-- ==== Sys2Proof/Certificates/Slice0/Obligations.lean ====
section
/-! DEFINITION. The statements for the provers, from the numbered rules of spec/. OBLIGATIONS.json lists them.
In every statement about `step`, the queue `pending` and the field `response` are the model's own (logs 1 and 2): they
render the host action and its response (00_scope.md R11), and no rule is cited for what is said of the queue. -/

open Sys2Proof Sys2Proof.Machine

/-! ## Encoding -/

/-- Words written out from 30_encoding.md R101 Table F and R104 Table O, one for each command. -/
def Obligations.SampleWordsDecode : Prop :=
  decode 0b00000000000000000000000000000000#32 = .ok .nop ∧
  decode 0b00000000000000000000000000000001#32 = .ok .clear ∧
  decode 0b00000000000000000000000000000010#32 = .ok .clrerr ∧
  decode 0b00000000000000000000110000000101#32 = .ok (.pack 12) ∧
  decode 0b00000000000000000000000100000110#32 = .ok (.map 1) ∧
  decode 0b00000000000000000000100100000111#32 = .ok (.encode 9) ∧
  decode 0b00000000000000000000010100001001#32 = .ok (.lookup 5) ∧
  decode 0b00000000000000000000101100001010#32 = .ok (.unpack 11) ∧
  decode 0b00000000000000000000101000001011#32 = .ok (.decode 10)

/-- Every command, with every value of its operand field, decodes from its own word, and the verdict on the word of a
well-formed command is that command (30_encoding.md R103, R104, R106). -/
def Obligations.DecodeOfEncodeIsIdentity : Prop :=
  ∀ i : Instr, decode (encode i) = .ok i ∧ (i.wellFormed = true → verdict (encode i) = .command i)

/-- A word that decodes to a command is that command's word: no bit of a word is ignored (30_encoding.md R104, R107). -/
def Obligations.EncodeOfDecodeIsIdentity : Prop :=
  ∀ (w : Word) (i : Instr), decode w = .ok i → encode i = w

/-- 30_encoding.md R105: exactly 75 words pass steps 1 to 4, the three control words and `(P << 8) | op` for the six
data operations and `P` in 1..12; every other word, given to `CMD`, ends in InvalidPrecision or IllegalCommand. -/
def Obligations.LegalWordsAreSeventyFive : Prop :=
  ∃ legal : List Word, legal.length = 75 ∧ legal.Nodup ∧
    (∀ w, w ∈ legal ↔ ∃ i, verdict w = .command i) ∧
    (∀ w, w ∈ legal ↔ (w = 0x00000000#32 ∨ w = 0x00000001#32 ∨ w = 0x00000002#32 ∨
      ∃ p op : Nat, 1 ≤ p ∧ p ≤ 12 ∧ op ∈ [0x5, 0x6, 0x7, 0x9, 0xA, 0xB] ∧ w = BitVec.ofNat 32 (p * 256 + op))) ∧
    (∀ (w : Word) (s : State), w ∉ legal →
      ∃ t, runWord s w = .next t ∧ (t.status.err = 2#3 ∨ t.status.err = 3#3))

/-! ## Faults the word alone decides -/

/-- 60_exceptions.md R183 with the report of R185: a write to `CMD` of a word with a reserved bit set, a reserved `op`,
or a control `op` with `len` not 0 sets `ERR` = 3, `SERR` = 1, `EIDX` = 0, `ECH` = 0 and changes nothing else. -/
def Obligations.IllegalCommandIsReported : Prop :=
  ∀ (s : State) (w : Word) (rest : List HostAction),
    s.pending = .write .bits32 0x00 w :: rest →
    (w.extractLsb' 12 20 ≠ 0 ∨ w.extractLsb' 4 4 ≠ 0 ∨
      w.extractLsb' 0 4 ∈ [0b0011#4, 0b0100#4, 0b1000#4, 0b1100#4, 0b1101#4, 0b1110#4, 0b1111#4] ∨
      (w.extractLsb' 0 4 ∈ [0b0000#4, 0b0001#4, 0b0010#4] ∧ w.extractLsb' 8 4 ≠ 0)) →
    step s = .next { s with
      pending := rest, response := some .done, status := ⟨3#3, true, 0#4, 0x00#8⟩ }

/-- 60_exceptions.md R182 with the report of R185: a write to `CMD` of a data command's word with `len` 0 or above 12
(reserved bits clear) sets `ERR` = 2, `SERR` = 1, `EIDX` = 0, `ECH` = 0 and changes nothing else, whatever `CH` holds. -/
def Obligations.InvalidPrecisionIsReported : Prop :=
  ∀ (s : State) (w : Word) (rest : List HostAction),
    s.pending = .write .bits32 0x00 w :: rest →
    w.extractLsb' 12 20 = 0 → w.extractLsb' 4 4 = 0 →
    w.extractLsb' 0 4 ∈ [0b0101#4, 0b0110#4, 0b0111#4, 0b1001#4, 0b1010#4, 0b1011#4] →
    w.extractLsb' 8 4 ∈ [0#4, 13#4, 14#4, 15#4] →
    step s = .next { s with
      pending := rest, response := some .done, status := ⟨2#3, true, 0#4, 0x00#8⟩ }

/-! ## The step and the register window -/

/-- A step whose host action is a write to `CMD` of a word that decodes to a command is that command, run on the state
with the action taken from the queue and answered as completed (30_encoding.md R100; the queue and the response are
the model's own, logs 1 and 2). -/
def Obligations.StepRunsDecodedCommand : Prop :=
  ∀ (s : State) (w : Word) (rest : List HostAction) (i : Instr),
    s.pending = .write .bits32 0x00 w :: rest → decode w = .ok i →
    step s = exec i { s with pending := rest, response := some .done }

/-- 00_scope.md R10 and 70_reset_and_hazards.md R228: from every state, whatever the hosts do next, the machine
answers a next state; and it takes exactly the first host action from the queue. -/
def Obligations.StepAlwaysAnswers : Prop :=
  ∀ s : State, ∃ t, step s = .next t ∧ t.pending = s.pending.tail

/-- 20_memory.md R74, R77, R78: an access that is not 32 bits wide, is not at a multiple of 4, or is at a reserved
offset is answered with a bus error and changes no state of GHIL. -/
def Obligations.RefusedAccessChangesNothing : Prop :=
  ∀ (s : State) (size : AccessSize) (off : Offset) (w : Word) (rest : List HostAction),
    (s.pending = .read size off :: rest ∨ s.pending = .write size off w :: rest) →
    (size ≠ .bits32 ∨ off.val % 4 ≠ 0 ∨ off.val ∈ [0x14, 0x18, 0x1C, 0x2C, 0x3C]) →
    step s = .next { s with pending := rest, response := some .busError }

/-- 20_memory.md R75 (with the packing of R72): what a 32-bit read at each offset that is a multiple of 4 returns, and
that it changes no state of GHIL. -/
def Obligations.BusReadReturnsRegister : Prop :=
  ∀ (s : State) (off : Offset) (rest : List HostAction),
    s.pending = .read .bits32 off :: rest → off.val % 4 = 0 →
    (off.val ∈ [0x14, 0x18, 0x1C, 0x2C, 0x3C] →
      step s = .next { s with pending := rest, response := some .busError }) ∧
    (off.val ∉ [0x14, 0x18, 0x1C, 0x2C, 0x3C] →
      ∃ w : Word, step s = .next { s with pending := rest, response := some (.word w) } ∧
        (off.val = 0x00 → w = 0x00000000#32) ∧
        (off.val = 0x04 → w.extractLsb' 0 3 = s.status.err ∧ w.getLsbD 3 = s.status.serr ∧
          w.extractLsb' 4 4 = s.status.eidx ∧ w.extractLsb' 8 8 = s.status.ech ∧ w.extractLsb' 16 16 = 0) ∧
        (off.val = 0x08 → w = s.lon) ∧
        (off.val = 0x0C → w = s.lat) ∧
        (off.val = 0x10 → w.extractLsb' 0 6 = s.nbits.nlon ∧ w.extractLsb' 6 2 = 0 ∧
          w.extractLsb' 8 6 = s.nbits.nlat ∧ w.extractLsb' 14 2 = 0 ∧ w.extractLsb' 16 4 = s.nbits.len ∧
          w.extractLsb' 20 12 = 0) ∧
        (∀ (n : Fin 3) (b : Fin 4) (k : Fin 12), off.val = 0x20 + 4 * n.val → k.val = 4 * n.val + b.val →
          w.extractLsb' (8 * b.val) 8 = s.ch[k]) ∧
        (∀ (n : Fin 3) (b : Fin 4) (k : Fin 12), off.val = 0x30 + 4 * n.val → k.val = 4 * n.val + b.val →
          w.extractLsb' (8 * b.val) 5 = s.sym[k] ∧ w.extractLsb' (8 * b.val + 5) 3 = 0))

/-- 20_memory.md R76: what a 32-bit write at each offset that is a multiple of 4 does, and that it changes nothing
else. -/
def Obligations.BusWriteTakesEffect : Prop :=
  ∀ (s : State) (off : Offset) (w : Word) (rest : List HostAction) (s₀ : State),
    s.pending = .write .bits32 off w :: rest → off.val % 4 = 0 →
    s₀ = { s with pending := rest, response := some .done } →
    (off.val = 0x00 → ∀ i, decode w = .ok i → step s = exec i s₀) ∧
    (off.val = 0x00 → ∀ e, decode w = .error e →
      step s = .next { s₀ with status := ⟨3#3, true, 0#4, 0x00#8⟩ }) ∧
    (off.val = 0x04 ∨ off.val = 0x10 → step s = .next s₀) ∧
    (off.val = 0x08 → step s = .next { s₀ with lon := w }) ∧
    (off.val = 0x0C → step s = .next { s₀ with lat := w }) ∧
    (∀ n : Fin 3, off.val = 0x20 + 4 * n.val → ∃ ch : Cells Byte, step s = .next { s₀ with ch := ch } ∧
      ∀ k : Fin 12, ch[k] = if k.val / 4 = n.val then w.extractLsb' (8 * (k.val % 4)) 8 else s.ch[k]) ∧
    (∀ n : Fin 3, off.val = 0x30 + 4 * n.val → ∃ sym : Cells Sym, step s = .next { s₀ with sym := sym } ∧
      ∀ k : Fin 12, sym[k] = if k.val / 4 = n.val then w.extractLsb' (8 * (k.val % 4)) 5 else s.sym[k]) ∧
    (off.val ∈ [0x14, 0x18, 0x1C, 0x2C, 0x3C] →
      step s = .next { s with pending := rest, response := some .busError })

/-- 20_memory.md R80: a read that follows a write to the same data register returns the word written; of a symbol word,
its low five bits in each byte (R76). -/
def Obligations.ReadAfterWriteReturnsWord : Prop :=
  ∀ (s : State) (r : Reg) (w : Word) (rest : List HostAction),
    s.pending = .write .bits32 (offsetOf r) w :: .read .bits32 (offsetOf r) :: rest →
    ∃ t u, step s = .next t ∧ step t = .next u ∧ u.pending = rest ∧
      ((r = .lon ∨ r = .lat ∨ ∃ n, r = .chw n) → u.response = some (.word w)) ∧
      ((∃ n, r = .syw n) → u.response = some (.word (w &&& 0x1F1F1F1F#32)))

§ §

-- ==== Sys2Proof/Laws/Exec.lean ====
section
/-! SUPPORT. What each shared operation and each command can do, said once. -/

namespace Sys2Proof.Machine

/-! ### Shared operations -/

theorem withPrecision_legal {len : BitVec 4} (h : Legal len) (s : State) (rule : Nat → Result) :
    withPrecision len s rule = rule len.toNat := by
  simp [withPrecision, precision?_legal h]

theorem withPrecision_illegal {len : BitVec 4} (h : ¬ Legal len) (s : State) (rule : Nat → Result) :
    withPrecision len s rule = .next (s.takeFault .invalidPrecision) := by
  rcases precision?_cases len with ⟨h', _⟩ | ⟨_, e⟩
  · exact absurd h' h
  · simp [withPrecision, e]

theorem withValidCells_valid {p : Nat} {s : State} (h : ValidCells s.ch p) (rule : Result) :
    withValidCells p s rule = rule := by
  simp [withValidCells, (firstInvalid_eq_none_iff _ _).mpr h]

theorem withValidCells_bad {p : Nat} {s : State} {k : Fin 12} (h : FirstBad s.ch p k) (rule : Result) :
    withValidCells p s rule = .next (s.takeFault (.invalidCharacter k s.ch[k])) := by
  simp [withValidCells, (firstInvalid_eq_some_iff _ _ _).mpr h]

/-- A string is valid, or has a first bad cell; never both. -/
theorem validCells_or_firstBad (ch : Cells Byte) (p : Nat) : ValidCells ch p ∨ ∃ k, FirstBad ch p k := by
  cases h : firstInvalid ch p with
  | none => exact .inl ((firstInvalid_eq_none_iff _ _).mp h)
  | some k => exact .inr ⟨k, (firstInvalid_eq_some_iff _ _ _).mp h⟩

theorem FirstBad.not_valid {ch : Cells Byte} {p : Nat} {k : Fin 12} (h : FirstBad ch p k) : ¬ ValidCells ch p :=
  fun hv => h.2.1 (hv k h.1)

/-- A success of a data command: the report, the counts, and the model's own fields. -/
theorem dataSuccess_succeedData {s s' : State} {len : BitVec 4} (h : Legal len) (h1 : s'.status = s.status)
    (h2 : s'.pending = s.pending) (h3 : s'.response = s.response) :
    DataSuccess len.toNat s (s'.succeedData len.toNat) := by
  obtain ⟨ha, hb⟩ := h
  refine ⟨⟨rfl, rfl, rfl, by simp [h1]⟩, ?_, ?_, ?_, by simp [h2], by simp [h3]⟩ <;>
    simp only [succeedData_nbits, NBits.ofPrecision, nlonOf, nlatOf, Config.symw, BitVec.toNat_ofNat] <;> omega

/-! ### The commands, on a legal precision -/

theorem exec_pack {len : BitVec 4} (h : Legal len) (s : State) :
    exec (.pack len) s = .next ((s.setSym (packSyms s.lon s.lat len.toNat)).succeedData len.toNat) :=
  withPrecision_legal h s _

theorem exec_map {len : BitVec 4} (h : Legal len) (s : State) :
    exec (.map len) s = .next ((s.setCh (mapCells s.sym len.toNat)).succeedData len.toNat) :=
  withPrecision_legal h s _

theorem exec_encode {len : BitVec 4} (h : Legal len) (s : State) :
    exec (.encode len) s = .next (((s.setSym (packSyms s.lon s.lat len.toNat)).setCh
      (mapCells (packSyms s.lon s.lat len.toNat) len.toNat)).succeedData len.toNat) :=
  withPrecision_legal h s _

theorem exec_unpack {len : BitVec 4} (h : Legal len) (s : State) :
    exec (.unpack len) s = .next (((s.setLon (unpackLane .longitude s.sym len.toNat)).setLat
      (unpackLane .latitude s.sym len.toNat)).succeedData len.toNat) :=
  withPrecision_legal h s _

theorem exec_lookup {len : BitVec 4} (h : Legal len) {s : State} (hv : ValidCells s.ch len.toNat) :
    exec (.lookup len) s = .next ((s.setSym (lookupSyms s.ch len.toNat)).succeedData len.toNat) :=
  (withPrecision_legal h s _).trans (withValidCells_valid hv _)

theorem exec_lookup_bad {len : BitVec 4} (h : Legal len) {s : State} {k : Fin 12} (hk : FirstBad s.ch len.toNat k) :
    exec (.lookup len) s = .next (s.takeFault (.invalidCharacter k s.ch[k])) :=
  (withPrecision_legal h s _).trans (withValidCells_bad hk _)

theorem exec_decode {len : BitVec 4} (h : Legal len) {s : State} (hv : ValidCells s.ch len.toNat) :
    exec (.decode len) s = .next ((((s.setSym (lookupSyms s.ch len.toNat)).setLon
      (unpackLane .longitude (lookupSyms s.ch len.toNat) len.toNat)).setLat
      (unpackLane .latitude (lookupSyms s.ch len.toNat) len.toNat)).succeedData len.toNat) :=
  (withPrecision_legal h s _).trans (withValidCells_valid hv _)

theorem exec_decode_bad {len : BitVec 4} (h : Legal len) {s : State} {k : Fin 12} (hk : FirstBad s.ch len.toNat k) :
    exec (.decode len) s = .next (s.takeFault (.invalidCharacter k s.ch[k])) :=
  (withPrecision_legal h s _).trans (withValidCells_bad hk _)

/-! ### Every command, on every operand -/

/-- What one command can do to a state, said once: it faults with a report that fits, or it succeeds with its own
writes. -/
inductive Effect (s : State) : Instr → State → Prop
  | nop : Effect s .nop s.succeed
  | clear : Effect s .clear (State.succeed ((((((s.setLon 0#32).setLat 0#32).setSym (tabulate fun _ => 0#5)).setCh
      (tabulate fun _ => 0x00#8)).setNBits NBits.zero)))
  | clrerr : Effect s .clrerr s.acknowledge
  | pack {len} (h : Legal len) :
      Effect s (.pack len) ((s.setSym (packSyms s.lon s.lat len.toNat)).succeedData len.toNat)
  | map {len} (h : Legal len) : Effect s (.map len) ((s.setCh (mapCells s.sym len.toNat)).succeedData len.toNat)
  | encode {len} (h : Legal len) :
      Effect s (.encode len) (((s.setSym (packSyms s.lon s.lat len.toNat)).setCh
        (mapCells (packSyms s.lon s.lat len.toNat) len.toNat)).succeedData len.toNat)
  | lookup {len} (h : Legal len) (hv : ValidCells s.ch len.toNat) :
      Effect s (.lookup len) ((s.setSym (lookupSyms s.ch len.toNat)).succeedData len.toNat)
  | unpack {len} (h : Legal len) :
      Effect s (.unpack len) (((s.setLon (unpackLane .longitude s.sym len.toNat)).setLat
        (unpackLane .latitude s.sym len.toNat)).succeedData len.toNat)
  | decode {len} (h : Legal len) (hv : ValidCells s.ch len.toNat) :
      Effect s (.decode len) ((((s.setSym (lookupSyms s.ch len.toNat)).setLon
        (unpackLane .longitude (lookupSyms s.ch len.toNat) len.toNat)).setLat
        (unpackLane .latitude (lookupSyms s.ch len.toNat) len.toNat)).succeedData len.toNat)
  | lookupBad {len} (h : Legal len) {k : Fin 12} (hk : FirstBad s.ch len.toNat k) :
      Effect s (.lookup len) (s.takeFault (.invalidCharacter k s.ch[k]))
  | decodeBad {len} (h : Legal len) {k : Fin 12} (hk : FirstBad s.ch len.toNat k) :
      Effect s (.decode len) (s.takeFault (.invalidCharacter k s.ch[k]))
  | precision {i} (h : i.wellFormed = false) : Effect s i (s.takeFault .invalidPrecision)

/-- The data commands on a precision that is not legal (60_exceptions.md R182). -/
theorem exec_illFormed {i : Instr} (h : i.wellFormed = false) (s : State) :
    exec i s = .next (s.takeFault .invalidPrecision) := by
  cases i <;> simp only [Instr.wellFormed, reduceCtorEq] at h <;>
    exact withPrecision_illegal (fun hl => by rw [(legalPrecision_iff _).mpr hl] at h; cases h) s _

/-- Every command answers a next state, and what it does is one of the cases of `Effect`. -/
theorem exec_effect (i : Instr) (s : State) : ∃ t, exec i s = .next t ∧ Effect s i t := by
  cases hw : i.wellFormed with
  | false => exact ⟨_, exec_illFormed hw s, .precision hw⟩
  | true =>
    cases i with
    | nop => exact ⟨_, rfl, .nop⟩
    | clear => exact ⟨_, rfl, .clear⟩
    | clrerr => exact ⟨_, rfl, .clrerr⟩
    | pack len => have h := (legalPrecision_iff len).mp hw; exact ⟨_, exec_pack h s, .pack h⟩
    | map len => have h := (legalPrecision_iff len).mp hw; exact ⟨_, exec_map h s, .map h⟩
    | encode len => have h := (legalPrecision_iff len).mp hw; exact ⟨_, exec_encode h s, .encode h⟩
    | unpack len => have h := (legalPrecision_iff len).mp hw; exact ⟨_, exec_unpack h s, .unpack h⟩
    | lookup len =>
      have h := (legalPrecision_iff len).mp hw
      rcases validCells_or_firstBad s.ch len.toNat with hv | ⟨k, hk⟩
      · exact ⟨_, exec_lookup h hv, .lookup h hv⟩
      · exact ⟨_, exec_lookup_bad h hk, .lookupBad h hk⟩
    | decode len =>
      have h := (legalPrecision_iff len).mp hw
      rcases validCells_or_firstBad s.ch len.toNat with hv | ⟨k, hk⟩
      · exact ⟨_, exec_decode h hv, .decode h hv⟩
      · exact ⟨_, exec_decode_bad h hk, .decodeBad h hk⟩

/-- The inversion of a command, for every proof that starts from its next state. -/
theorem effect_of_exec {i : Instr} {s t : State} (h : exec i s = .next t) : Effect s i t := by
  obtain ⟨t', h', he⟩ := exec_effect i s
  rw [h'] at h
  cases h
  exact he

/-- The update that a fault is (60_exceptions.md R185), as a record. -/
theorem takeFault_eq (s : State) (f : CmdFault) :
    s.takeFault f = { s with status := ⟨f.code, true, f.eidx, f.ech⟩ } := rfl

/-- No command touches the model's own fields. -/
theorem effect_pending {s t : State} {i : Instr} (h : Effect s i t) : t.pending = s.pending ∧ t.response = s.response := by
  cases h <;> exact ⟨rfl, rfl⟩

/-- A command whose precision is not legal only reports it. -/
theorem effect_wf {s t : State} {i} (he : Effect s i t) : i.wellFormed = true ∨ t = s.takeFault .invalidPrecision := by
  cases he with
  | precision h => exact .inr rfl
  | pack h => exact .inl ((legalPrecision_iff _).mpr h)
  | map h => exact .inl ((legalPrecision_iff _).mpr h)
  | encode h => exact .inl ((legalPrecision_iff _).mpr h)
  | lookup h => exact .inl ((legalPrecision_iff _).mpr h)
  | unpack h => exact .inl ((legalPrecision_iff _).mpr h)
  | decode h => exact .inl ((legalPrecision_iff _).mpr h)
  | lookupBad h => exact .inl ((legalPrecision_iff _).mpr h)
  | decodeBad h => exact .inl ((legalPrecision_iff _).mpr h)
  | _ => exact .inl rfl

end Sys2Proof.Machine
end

§ §

• [Exercise directions] Retype, exactly and in full, the lines above from the one containing "each command. -/" through the one containing "encode i = w".

• [Solved problem]
/-- Words written out from 30_encoding.md R101 Table F and R104 Table O, one for each command. -/
def Obligations.SampleWordsDecode : Prop :=
  decode 0b00000000000000000000000000000000#32 = .ok .nop ∧
  decode 0b00000000000000000000000000000001#32 = .ok .clear ∧
  decode 0b00000000000000000000000000000010#32 = .ok .clrerr ∧
  decode 0b00000000000000000000110000000101#32 = .ok (.pack 12) ∧
  decode 0b00000000000000000000000100000110#32 = .ok (.map 1) ∧
  decode 0b00000000000000000000100100000111#32 = .ok (.encode 9) ∧
  decode 0b00000000000000000000010100001001#32 = .ok (.lookup 5) ∧
  decode 0b00000000000000000000101100001010#32 = .ok (.unpack 11) ∧
  decode 0b00000000000000000000101000001011#32 = .ok (.decode 10)

/-- Every command, with every value of its operand field, decodes from its own word, and the verdict on the word of a
well-formed command is that command (30_encoding.md R103, R104, R106). -/
def Obligations.DecodeOfEncodeIsIdentity : Prop :=
  ∀ i : Instr, decode (encode i) = .ok i ∧ (i.wellFormed = true → verdict (encode i) = .command i)

/-- A word that decodes to a command is that command's word: no bit of a word is ignored (30_encoding.md R104, R107). -/
def Obligations.EncodeOfDecodeIsIdentity : Prop :=
  ∀ (w : Word) (i : Instr), decode w = .ok i → encode i = w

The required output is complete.